* _Problem to solve_:
Send back all of the records, each one exactly as written.

Stored data:
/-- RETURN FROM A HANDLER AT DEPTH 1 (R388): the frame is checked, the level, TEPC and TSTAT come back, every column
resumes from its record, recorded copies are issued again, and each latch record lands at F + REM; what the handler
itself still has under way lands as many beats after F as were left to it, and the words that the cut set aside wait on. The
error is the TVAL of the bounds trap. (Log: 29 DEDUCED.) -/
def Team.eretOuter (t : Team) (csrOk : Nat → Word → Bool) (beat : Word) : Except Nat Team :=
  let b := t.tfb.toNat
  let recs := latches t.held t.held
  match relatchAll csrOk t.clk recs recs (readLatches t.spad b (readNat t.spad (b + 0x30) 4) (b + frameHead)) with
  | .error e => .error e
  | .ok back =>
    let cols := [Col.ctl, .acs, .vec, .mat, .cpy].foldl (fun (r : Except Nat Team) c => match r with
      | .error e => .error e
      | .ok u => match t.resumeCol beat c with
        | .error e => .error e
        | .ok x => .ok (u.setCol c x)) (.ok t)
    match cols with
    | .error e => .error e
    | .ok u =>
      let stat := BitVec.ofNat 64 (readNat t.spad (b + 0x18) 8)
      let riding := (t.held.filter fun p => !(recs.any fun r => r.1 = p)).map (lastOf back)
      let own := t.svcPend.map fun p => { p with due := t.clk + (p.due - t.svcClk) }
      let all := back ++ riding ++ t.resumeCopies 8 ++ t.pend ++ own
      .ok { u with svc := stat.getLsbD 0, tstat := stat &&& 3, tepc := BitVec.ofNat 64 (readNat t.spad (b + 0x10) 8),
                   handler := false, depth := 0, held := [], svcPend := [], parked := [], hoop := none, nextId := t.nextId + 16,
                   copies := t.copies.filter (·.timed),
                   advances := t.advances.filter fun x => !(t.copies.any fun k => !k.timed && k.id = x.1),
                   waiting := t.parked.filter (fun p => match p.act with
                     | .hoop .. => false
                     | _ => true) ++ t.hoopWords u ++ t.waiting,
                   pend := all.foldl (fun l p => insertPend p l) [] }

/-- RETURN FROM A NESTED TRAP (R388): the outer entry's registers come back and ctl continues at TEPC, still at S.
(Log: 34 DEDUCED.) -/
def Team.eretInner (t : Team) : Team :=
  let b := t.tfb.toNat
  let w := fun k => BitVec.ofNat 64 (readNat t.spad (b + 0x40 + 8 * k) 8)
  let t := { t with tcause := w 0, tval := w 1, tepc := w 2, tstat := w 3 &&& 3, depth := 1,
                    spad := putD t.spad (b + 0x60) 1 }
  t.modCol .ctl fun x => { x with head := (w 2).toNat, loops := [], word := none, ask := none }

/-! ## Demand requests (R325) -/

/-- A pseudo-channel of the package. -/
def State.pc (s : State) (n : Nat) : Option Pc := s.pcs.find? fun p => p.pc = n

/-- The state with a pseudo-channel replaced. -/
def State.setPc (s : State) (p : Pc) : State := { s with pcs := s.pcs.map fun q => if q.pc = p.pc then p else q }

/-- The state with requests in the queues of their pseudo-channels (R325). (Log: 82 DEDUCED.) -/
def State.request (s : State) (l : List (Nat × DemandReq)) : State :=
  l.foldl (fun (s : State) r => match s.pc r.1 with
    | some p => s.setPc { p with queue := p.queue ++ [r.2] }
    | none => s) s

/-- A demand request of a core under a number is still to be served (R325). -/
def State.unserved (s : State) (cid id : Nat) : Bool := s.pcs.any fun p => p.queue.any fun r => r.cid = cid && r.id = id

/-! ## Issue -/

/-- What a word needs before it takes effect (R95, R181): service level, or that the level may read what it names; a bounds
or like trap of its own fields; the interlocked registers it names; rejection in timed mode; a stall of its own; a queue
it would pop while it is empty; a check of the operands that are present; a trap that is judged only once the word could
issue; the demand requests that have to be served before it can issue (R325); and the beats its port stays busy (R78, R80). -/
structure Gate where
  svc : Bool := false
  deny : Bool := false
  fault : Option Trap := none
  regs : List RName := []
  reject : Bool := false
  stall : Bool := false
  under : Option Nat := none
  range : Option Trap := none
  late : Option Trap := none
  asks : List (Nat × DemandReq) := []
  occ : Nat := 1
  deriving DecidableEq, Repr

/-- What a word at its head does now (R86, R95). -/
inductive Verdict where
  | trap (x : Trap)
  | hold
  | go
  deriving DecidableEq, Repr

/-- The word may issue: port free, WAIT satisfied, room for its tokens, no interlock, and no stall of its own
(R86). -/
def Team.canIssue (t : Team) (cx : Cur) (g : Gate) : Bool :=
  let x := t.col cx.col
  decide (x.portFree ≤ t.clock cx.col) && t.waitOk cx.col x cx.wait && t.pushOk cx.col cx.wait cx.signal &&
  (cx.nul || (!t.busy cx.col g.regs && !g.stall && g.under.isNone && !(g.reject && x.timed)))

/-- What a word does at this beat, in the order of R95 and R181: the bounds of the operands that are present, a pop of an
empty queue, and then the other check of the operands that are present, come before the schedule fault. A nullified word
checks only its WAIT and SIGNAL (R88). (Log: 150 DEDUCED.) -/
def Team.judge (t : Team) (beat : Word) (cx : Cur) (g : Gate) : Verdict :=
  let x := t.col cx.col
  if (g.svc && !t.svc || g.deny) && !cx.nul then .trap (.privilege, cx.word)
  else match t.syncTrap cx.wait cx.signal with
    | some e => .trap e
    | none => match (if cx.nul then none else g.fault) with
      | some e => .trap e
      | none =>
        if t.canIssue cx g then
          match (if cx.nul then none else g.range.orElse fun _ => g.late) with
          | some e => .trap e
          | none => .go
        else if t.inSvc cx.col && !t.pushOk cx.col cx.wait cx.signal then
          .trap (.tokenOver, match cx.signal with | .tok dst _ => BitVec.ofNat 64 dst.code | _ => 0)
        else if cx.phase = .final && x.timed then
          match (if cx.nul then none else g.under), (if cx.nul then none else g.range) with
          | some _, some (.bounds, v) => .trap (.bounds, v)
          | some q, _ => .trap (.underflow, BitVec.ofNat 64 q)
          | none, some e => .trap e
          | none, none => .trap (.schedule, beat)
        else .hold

* _Solved problem_:
/-- RETURN FROM A HANDLER AT DEPTH 1 (R388): the frame is checked, the level, TEPC and TSTAT come back, every column
resumes from its record, recorded copies are issued again, and each latch record lands at F + REM; what the handler
itself still has under way lands as many beats after F as were left to it, and the words that the cut set aside wait on. The
error is the TVAL of the bounds trap. (Log: 29 DEDUCED.) -/
def Team.eretOuter (t : Team) (csrOk : Nat → Word → Bool) (beat : Word) : Except Nat Team :=
  let b := t.tfb.toNat
  let recs := latches t.held t.held
  match relatchAll csrOk t.clk recs recs (readLatches t.spad b (readNat t.spad (b + 0x30) 4) (b + frameHead)) with
  | .error e => .error e
  | .ok back =>
    let cols := [Col.ctl, .acs, .vec, .mat, .cpy].foldl (fun (r : Except Nat Team) c => match r with
      | .error e => .error e
      | .ok u => match t.resumeCol beat c with
        | .error e => .error e
        | .ok x => .ok (u.setCol c x)) (.ok t)
    match cols with
    | .error e => .error e
    | .ok u =>
      let stat := BitVec.ofNat 64 (readNat t.spad (b + 0x18) 8)
      let riding := (t.held.filter fun p => !(recs.any fun r => r.1 = p)).map (lastOf back)
      let own := t.svcPend.map fun p => { p with due := t.clk + (p.due - t.svcClk) }
      let all := back ++ riding ++ t.resumeCopies 8 ++ t.pend ++ own
      .ok { u with svc := stat.getLsbD 0, tstat := stat &&& 3, tepc := BitVec.ofNat 64 (readNat t.spad (b + 0x10) 8),
                   handler := false, depth := 0, held := [], svcPend := [], parked := [], hoop := none, nextId := t.nextId + 16,
                   copies := t.copies.filter (·.timed),
                   advances := t.advances.filter fun x => !(t.copies.any fun k => !k.timed && k.id = x.1),
                   waiting := t.parked.filter (fun p => match p.act with
                     | .hoop .. => false
                     | _ => true) ++ t.hoopWords u ++ t.waiting,
                   pend := all.foldl (fun l p => insertPend p l) [] }

/-- RETURN FROM A NESTED TRAP (R388): the outer entry's registers come back and ctl continues at TEPC, still at S.
(Log: 34 DEDUCED.) -/
def Team.eretInner (t : Team) : Team :=
  let b := t.tfb.toNat
  let w := fun k => BitVec.ofNat 64 (readNat t.spad (b + 0x40 + 8 * k) 8)
  let t := { t with tcause := w 0, tval := w 1, tepc := w 2, tstat := w 3 &&& 3, depth := 1,
                    spad := putD t.spad (b + 0x60) 1 }
  t.modCol .ctl fun x => { x with head := (w 2).toNat, loops := [], word := none, ask := none }

/-! ## Demand requests (R325) -/

/-- A pseudo-channel of the package. -/
def State.pc (s : State) (n : Nat) : Option Pc := s.pcs.find? fun p => p.pc = n

/-- The state with a pseudo-channel replaced. -/
def State.setPc (s : State) (p : Pc) : State := { s with pcs := s.pcs.map fun q => if q.pc = p.pc then p else q }

/-- The state with requests in the queues of their pseudo-channels (R325). (Log: 82 DEDUCED.) -/
def State.request (s : State) (l : List (Nat × DemandReq)) : State :=
  l.foldl (fun (s : State) r => match s.pc r.1 with
    | some p => s.setPc { p with queue := p.queue ++ [r.2] }
    | none => s) s

/-- A demand request of a core under a number is still to be served (R325). -/
def State.unserved (s : State) (cid id : Nat) : Bool := s.pcs.any fun p => p.queue.any fun r => r.cid = cid && r.id = id

/-! ## Issue -/

/-- What a word needs before it takes effect (R95, R181): service level, or that the level may read what it names; a bounds
or like trap of its own fields; the interlocked registers it names; rejection in timed mode; a stall of its own; a queue
it would pop while it is empty; a check of the operands that are present; a trap that is judged only once the word could
issue; the demand requests that have to be served before it can issue (R325); and the beats its port stays busy (R78, R80). -/
structure Gate where
  svc : Bool := false
  deny : Bool := false
  fault : Option Trap := none
  regs : List RName := []
  reject : Bool := false
  stall : Bool := false
  under : Option Nat := none
  range : Option Trap := none
  late : Option Trap := none
  asks : List (Nat × DemandReq) := []
  occ : Nat := 1
  deriving DecidableEq, Repr

/-- What a word at its head does now (R86, R95). -/
inductive Verdict where
  | trap (x : Trap)
  | hold
  | go
  deriving DecidableEq, Repr

/-- The word may issue: port free, WAIT satisfied, room for its tokens, no interlock, and no stall of its own
(R86). -/
def Team.canIssue (t : Team) (cx : Cur) (g : Gate) : Bool :=
  let x := t.col cx.col
  decide (x.portFree ≤ t.clock cx.col) && t.waitOk cx.col x cx.wait && t.pushOk cx.col cx.wait cx.signal &&
  (cx.nul || (!t.busy cx.col g.regs && !g.stall && g.under.isNone && !(g.reject && x.timed)))

/-- What a word does at this beat, in the order of R95 and R181: the bounds of the operands that are present, a pop of an
empty queue, and then the other check of the operands that are present, come before the schedule fault. A nullified word
checks only its WAIT and SIGNAL (R88). (Log: 150 DEDUCED.) -/
def Team.judge (t : Team) (beat : Word) (cx : Cur) (g : Gate) : Verdict :=
  let x := t.col cx.col
  if (g.svc && !t.svc || g.deny) && !cx.nul then .trap (.privilege, cx.word)
  else match t.syncTrap cx.wait cx.signal with
    | some e => .trap e
    | none => match (if cx.nul then none else g.fault) with
      | some e => .trap e
      | none =>
        if t.canIssue cx g then
          match (if cx.nul then none else g.range.orElse fun _ => g.late) with
          | some e => .trap e
          | none => .go
        else if t.inSvc cx.col && !t.pushOk cx.col cx.wait cx.signal then
          .trap (.tokenOver, match cx.signal with | .tok dst _ => BitVec.ofNat 64 dst.code | _ => 0)
        else if cx.phase = .final && x.timed then
          match (if cx.nul then none else g.under), (if cx.nul then none else g.range) with
          | some _, some (.bounds, v) => .trap (.bounds, v)
          | some q, _ => .trap (.underflow, BitVec.ofNat 64 q)
          | none, some e => .trap e
          | none, none => .trap (.schedule, beat)
        else .hold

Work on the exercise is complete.